Sekretaris Daerah Jawa Barat, Herman Suryatman, menegaskan bahwa intervensi langsung ke lapangan sangat mendesak. Hal ini mengingat kompleksitas tekanan sosial di 27 kabupaten/kota nan saat ini tetap dibayangi nomor kemiskinan sebesar 6,78 persen dan tingkat pengangguran terbuka nan mencapai 6,64 persen.

"Psikolog klinis bukan menunggu masyarakat datang, tidak bisa. Psikolog klinis nan kudu datang ke masyarakat, keliling jemput bola. Makanya kompetensi psikolog klinis menjadi sangat relevan, bukan untuk mencari area nyaman," ujar Herman dalam keterangannya di Bandung, Senin (20/7/2026).

Penguatan Kapasitas SDM

Sebagai bagian dari percepatan program tersebut, Pemprov Jabar menggelar Workshop Penguatan Kompetensi Psikolog Klinis di UPTD Pelatihan Kesehatan Dinkes Jabar. Kegiatan ini diharapkan bisa meningkatkan kapabilitas tenaga medis dalam mendeteksi dan menangani depresi serta persoalan mental penduduk di level akar rumput sejak dini.

Ketua Tim Penggerak PKK Provinsi Jawa Barat, Samantha Dewi Erwan Setiawan, turut mendorong penguatan peran psikolog sebagai pembimbing klinis lapangan. Ia berambisi standar pelayanan kesehatan jiwa di puskesmas tingkat kabupaten/kota dapat setara dengan akomodasi di rumah sakit rujukan.

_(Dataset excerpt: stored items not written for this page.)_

-- ==== Sys2Proof/Machine/Txc.lean ====
section
/-! DEFINITION. The transmit chain: intake, encoding, precoding, frames, time-domain egress and the spectral mask monitor
(R320 to R342, R359, R452 to R457; 10_downlink_and_shaping.md). -/

namespace Sys2Proof.Machine

/-- Fields of a transmit cell entry (R322). -/
def txEgress (e : List Byte) : Bool := bit (leAt e 0 4) 10
/-- PGS. -/
def txPgs (e : List Byte) : Nat := bits (leAt e 0 4) 9 7
/-- OVL. -/
def txOvl (e : List Byte) : Bool := bit (leAt e 0 4) 6
/-- WBASE. -/
def txWbase (e : List Byte) : Nat := leAt e 24 5
/-- OVL_BASE. -/
def txOvlBase (e : List Byte) : Nat := leAt e 32 5
/-- TBSTAGE. -/
def txStage (e : List Byte) : Nat := leAt e 40 5
/-- TD_BASE. -/
def txTd (e : List Byte) : Nat := leAt e 56 5
/-- NFFTL. -/
def txNfftl (e : List Byte) : Nat := bits (leAt e 64 4) 3 0
/-- WLEN. -/
def txWlen (e : List Byte) : Nat := bits (leAt e 64 4) 10 4
/-- NTAP. -/
def txNtap (e : List Byte) : Nat := bits (leAt e 64 4) 17 11
/-- TD_SPF. -/
def txSpf (e : List Byte) : Nat := bits (leAt e 68 4) 11 0
/-- MON_DECIM. -/
def txDecim (e : List Byte) : Nat := bits (leAt e 68 4) 23 16
/-- MASK_N. -/
def txMaskN (e : List Byte) : Nat := bits (leAt e 68 4) 29 24

/-- Opening and close of the window of symbol `n` of slot `s` (R333). -/
def Dev.txWindow (d : Dev) (e : List Byte) (s n : Nat) : Nat × Nat :=
  let t := d.symStart (ceMu e) s n
  ((t + 2 ^ 32 - leAt e 8 4) % 2 ^ 32, (t + 2 ^ 32 - leAt e 12 4) % 2 ^ 32)

/-! ## Intake (R324 to R326) -/

/-- Is a downlink grant entry invalid by its own fields (R326)? -/
def txGrantBad (nprb : Nat) (g : List Byte) : Bool :=
  let w12 := leAt g 12 4
  let w16 := leAt g 16 4
  let w20 := leAt g 20 4
  let w28 := leAt g 28 4
  let reserved := bit (leAt g 8 4) 31 || bits w12 25 0 != 0 || bit w16 27 || bits w16 25 21 != 0 || bits w20 31 26 != 0 ||
    bits (leAt g 24 2) 15 14 != 0 || bits w28 31 29 != 0 || (slice g 42 22).any (· != 0)
  let range := !([2, 4, 6, 8] : List Nat).contains (gQm g) || gCode g == 3 || !([1, 2] : List Nat).contains (bits w28 28 27) ||
    (gLbrm g && gNref g == 0)
  reserved || range || decide (nprb < bits w20 8 0 + bits w20 17 9) || decide (14 < bits w20 21 18 + bits w20 25 22) ||
  decide (4 < bits w28 26 25 + gNl g) || gTbs g % 8 != 0 || decide (255 < (gSeg g).c)

/-- Entries of a downlink list. -/
def listEntries (l : List Byte) : List (List Byte) :=
  (List.range (min (leAt l 4 1) 64)).map fun i => slice l (64 + 64 * i) 64

/-- Bytes of the transport block of a downlink grant. -/
def tbBytes (g : List Byte) : Nat := ceilDiv (gTbs g) 8

/-- Staging offset of each grant's transport block, packed in grant order, 64-aligned (R326). -/
def stageOffsets (gs : List (List Byte)) : List Nat :=
  (gs.foldl (fun (acc : List Nat × Nat) g => (acc.1 ++ [acc.2], acc.2 + ceilDiv (tbBytes g) 64 * 64)) ([], 0)).1

/-- Does the block of a grant at staging offset `o` end inside the 2 MiB of its buffer (R326)? -/
def stageFits (g : List Byte) (o : Nat) : Bool := decide (o + tbBytes g ≤ 0x200000)

/-- The index block goes to host memory: RD of rings 0 to 2, WR of rings 3 and 4 (R548). -/
def Dev.writeIdx (d : Dev) : Dev :=
  if !d.ringsOn then d
  else
    let i (r : Nat) : Nat := d.reg .pci 0 (0x200 + 32 * r + (if r < 3 then 0x10 else 0x0C))
    d.emit (.hostWrite (d.reg .pci 0 0x1A0 + 2 ^ 32 * d.reg .pci 0 0x1A4)
      (layout 64 [(0, 4, i 0), (4, 4, i 1), (8, 4, i 2), (12, 4, i 3), (16, 4, i 4)]))

/-- Note one entry produced or consumed for the message of its ring (R557). -/
def Dev.noteEntry (d : Dev) (r : Nat) : Dev :=
  let n := d.pci.since.toList.getD r 0
  { d with pci := { d.pci with
      since := d.pci.since.setIfInBounds r (n + 1)
      firstTick := if n = 0 then d.pci.firstTick.setIfInBounds r d.tim.tick else d.pci.firstTick } }

/-- Advance RD of a host-produced ring (R547 to R549). -/
def Dev.consume (d : Dev) (r : Nat) : Dev :=
  let b := 0x200 + 32 * r + 0x10
  ((d.setReg .pci 0 b ((d.reg .pci 0 b + 1) % 2 ^ 32)).writeIdx).noteEntry r

/-- Discarded intake entries at the head of the ring are consumed without effect (R549, R550). -/
def Dev.dropBad (d : Dev) : Nat → Dev
  | 0 => d
  | n + 1 =>
    match d.pci.intake with
    | x :: l => if x.bad then Dev.dropBad ({ d with pci := { d.pci with intake := l } }.consume 1) n else d
    | [] => d

/-- The copy of a list to the staging area, charged to the remote class. Where in the area it stands the spec does not
say: the beats that it takes are free values (DESIGN CHOICE, log 113). -/
def Dev.copyList (d : Dev) (n : Nat) : Dev :=
  (List.range (ceilDiv n 64)).foldl (fun d _ =>
    let (k, d) := d.draw
    d.owe true 2 (k % 2 ^ 30)) d

/-- TB_COPY_DONE: the list and the transport blocks of the oldest intake entry have been copied: `list` is the list as
host memory held it, `blocks` the block of each grant. Every block that the list names is copied, but for what would end
beyond the staging buffer (R324, R326, R549). -/
def effTbCopyDone (list : List Byte) (blocks : List (List Byte)) (lk : Locked) (d : Dev) : Dev :=
  match d.pci.intake with
  | [] => d
  | it :: rest =>
    if d.memWaits then d else
    let c := bits (leAt it.bytes 0 1) 4 0
    let s := d.absSlot (ceMu (d.activeCell true c)) (leAt it.bytes 4 4)
    let e := d.cellFor true c s
    let gs := listEntries list
    let offs := stageOffsets gs
    let base := txStage e + s % 2 * 0x200000
    let d := { d with pci := { d.pci with intake := rest } }
    let d := d.copyList (64 + 64 * gs.length)
    let d := (gs.zip offs).zipIdx.foldl (fun d p =>
      let (g, o) := p.1
      if stageFits g o then d.busStore lk .txc (base + o) (slice (blocks.getD p.2 []) 0 (tbBytes g)) else d) d
    let x : TxSlot := { cell := c, slot := s, tick := d.tim.tick, list := list, base := base, tbs := offs }
    let d := { d with txc := { d.txc with slots := (d.txc.slots.filter fun (y : TxSlot) =>
      !(y.cell == c && y.slot == s && y.state == 0)) ++ [x] } }
    Dev.dropBad (d.consume 1) d.pci.intake.length

/-- Data and DMRS roles of an RE of a grant: 0 none, 1 data, 2 DMRS, at symbol `n` and subcarrier `k` of the grid
(R328). -/
def reKind (g : List Byte) (n k : Nat) : Nat :=
  let w20 := leAt g 20 4
  let w28 := leAt g 28 4
  let prb := k / 12
  if !(decide (bits w20 8 0 ≤ prb) && decide (prb < bits w20 8 0 + bits w20 17 9) && decide (bits w20 21 18 ≤ n) &&
    decide (n < bits w20 21 18 + bits w20 25 22)) then 0
  else if !bit (leAt g 24 2) n then 1
  else
    let used := (List.range (gNl g)).map fun l => (bits w28 26 25 + l) / 2
    if used.contains (k % 2) then 2 else if bits w28 28 27 = 1 then 1 else 0

/-- Data REs of symbol `n`, ascending. -/
def dataRes (nprb : Nat) (g : List Byte) (n : Nat) : List Nat :=
  (List.range (12 * nprb)).filter fun k => reKind g n k == 1

/-- Data REs of the symbols before `n`. -/
def resBefore (nprb : Nat) (g : List Byte) (n : Nat) : Nat :=
  ((List.range n).map fun m => (dataRes nprb g m).length).foldl (· + ·) 0

/-- G of a downlink grant (R327). -/
def txG (nprb : Nat) (g : List Byte) : Nat := gQm g * gNl g * resBefore nprb g 14

/-- Systematic bits of every code block of a transport block: CRC attachment, segmentation and filler of value 0 (R327,
R359). -/
def txBlocks (g : List Byte) (tb : List Byte) : List (List Bool) :=
  let s := gSeg g
  let (w, poly) := tbCrc (decide (s.code = 2)) (gTbs g)
  let a := (bitsMsb tb).take (gTbs g)
  let b := a ++ crcBits w poly a
  let go := (List.range s.c).foldl (fun (acc : List (List Bool) × Nat) r =>
    let fill := if s.code = 2 ∧ r = 0 then s.fill else 0
    let size := if s.code = 2 then s.k r else s.kp
    let take := size - fill - (if 1 < s.c then 24 else 0)
    let body := List.replicate fill false ++ (List.range take).map fun i => b.getD (acc.2 + i) false
    let body := if 1 < s.c then body ++ crcBits 24 crc24b body else body
    let body := body ++ List.replicate (s.k r - body.length) false
    (acc.1 ++ [body], acc.2 + take)) ([], 0)
  go.1

/-- Accept a list: checks, JOB_BF, and the blocks of its valid grants handed to the encoders (R324, R326, R327, R359, R394).
-/
def Dev.acceptTx (lk : Locked) (d : Dev) (c s : Nat) (x : TxSlot) : Dev :=
  let e := d.cellFor true c s
  let gs := listEntries x.list
  let put (x : TxSlot) (d : Dev) : Dev := { d with txc := { d.txc with slots :=
    (d.txc.slots.filter fun (y : TxSlot) => !(y.cell == c && y.slot == s)) ++ [x] } }
  let (grants, d) := gs.zipIdx.foldl (fun (acc : List TxGrant × Dev) p =>
    let off := x.tbs.getD p.2 0
    if txGrantBad (ceNprb e) p.1 || !stageFits p.1 off then
      let d := (acc.2.bump .txc 0 0x128 1).sticky .txc 0 2
      (acc.1, d.post .txc 0 0x05 5 0 (layout 20 [(0, 1, c), (4, 4, s), (8, 1, p.2), (12, 4, gTag p.1)]))
    else
      let (tb, _, d) := acc.2.busBytes lk .txc (x.base + off) (tbBytes p.1)
      let bl := (txBlocks p.1 tb).zipIdx.map fun q =>
        ({ cell := c, slot := s, grant := p.2, cb := q.2, code := gCode p.1, sys := q.1 } : EncBlk)
      (acc.1 ++ [{ num := p.2, bytes := p.1 }], { d with txc := { d.txc with enc := d.txc.enc ++ bl } })) ([], d)
  let d := (put { x with state := 1, adm := d.tim.tick, grants := grants } d).encAssign
  d.submitTemplate lk .txc 1 (leAt e 48 5) c s (d.txWindow e s 0).2

/-- The intake deadlines that fall due at this admission point, for cell `c` (R324, R510). -/
def Dev.intakeDue (lk : Locked) (c : Nat) : Nat → Dev → Dev
  | 0, d => d
  | f + 1, d =>
    match d.txc.nextIntake.find? (·.1 == c) with
    | none => d
    | some (_, s) =>
      let e := d.cellFor true c s
      let drop := d.txc.nextIntake.filter (·.1 != c)
      let due := (d.symStart (ceMu e) s 0 + 2 ^ 32 - leAt e 16 4 + d.fld .det 0 0x108 9 0) % 2 ^ 32
      if !ceEnable e then { d with txc := { d.txc with nextIntake := drop } }
      else if reached d.ns due then
        let d := { d with txc := { d.txc with nextIntake := drop ++ [(c, d.nextSlot true c s)] } }
        let d := match d.txc.slots.find? fun x => x.cell == c && x.slot == s && x.state == 0 &&
            decide (x.tick + 8 ≤ d.tim.tick) && leAt x.list 0 4 == s % 2 ^ 32 with
          | some x => d.acceptTx lk c s x
          | none =>
            let lateSlot : TxSlot := { cell := c, slot := s, state := 2, adm := d.tim.tick }
            let d := { d with txc := { d.txc with slots :=
              (d.txc.slots.filter fun (y : TxSlot) => !(y.cell == c && y.slot == s)) ++ [lateSlot] } }
            ((d.bump .txc 0 0x124 1).sticky .txc 0 1).post .txc 0 0x05 4 0 (layout 20 [(0, 1, c), (4, 4, s)])
        Dev.intakeDue lk c f d
      else d

/-- The transmit chain at an admission point. -/
def Dev.txcAdmit (lk : Locked) (d : Dev) : Dev :=
  if !d.flag .txc 0 0x100 0 then d else (List.range 32).foldl (fun d c => Dev.intakeDue lk c 64 d) d

/-! ## Encoding (R327, R359) -/

/-- ENCODE: the encoders of a code finish the earliest of the blocks that they hold, which is then rate-matched (R359). -/
def effEncode (turbo : Bool) (d : Dev) : Dev :=
  match d.fec.enc.find? fun x => (x.2.code == 2) == turbo with
  | none => d
  | some (n, b) =>
    if !d.fecOn then d
    else
      let nprb := ceNprb (d.cellFor true b.cell b.slot)
      let code (g : TxGrant) : TxGrant :=
        let s := gSeg g.bytes
        let gg := txG nprb g.bytes
        let e := s.e b.cb gg (gNl g.bytes) (gQm g.bytes)
        let cw := if turbo then turboEncode (s.k b.cb) b.sys else ldpcEncode b.code s.zc b.sys
        let cwA := cw.toArray
        let lap := (s.lap b.cb (gRv g.bytes) (s.ncb b.cb (gLbrm g.bytes) (gNref g.bytes))).toArray
        let out := (List.range e).map fun t =>
          if lap.size = 0 then false else cwA.getD (lap.getD (deinter s.code e (gQm g.bytes) t % lap.size) 0) false
        { g with coded := g.coded ++ [(b.cb, out)] }
      let slots := d.txc.slots.map fun x => if x.cell == b.cell && x.slot == b.slot then
        { x with grants := x.grants.map fun g => if g.num == b.grant then code g else g } else x
      let fec := { d.fec with enc := d.fec.enc.filter (·.1 != n) }
      Dev.encAssign ({ d with fec := fec, txc := { d.txc with slots := slots } }.bump .fec 0 0x134 1)

/-! ## Precoding (R329 to R332) -/

/-- Integer amplitude of one component from its bits, and the QAM norm (TS 38.211 clause 5.1). -/
def qamAmp (bs : List Bool) : Int :=
  let s (b : Bool) : Int := if b then -1 else 1
  match bs with
  | [] => 0
  | [a] => s a
  | [a, b] => s a * (2 - s b)
  | [a, b, c] => s a * (4 - s b * (2 - s c))
  | a :: b :: c :: e :: _ => s a * (8 - s b * (4 - s c * (2 - s e)))

/-- Norm under the root of a modulation order. -/
def qamNorm (qm : Nat) : Nat := match qm with | 2 => 2 | 4 => 10 | 6 => 42 | _ => 170

/-- Constellation point of a symbol's bits: even bits give I, odd bits Q. -/
def qamPoint (bs : List Bool) : Int × Int :=
  let ev := (bs.zipIdx.filter fun x => x.2 % 2 == 0).map (·.1)
  let od := (bs.zipIdx.filter fun x => x.2 % 2 == 1).map (·.1)
  (qamAmp ev, qamAmp od)

/-- DMRS value of a port at subcarrier `k`, in units of 1/√2 (TS 38.211 clause 7.4.1.1). -/
def dmrsPoint (g : List Byte) (slotInFrame n p k : Nat) : Int × Int :=
  if k % 2 ≠ p / 2 then (0, 0)
  else
    let nid := leAt g 26 2
    let nscid := b2n (bit (leAt g 28 4) 24)
    let cinit := (2 ^ 17 * (14 * slotInFrame + n + 1) * (2 * nid + 1) + 2 * nid + nscid) % 2 ^ 31
    let m := k / 2
    let bs := gold cinit (2 * m) 2
    let sg (b : Bool) : Int := if b then -1 else 1
    let f : Int := if p % 2 = 1 && m % 2 = 1 then -1 else 1
    (f * sg (bs.getD 0 false), f * sg (bs.getD 1 false))

/-- All scrambled bits of a grant (R327). -/
def TxGrant.bits (g : TxGrant) : List Bool :=
  let l := (List.range (gSeg g.bytes).c).flatMap fun r => ((g.coded.find? (·.1 == r)).map (·.2)).getD []
  List.zipWith (· != ·) l (gold (Machine.bits (leAt g.bytes 8 4) 30 0) 0 l.length)

/-- Value of each layer of a grant at an RE, with the norm it stands over. -/
def TxGrant.layers (g : TxGrant) (nprb slotInFrame n k : Nat) (bs : Array Bool) (before : Nat) (res : List Nat) :
    Nat × List (Int × Int) :=
  let gb := g.bytes
  let nl := gNl gb
  let qm := gQm gb
  let _ := nprb
  match reKind gb n k with
  | 1 =>
    let i := before + (res.findIdx? (· == k)).getD 0
    (qamNorm qm, (List.range nl).map fun l =>
      qamPoint ((List.range qm).map fun b => bs.getD (((i * nl) + l) * qm + b) false))
  | 2 => (2, (List.range nl).map fun l => dmrsPoint gb slotInFrame n (Machine.bits (leAt gb 28 4) 26 25 + l) k)
  | _ => (2, [])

"Semoga aktivitas ini membawa faedah bagi kita semua, khususnya bagi ibu dan bapak nan menjadi perwakilan di rumah sakit dan puskesmas kabupaten/kota di Jawa Barat," kata Samantha.

Apresiasi Integrasi Psikologi Klinis

Ketua Kolegium Psikologi Klinis, Indria Laksmi Gamayanti, memberikan apresiasi atas terobosan Pemprov Jabar. Menurutnya, Jawa Barat menjadi pelopor dalam integrasi ilmu jiwa klinis nan terstruktur hingga ke tingkat puskesmas desa.

"Melalui beragam pelatihan, para psikolog diharapkan semakin siap menjalankan perannya dan semakin dekat dengan masyarakat," tutur Indria.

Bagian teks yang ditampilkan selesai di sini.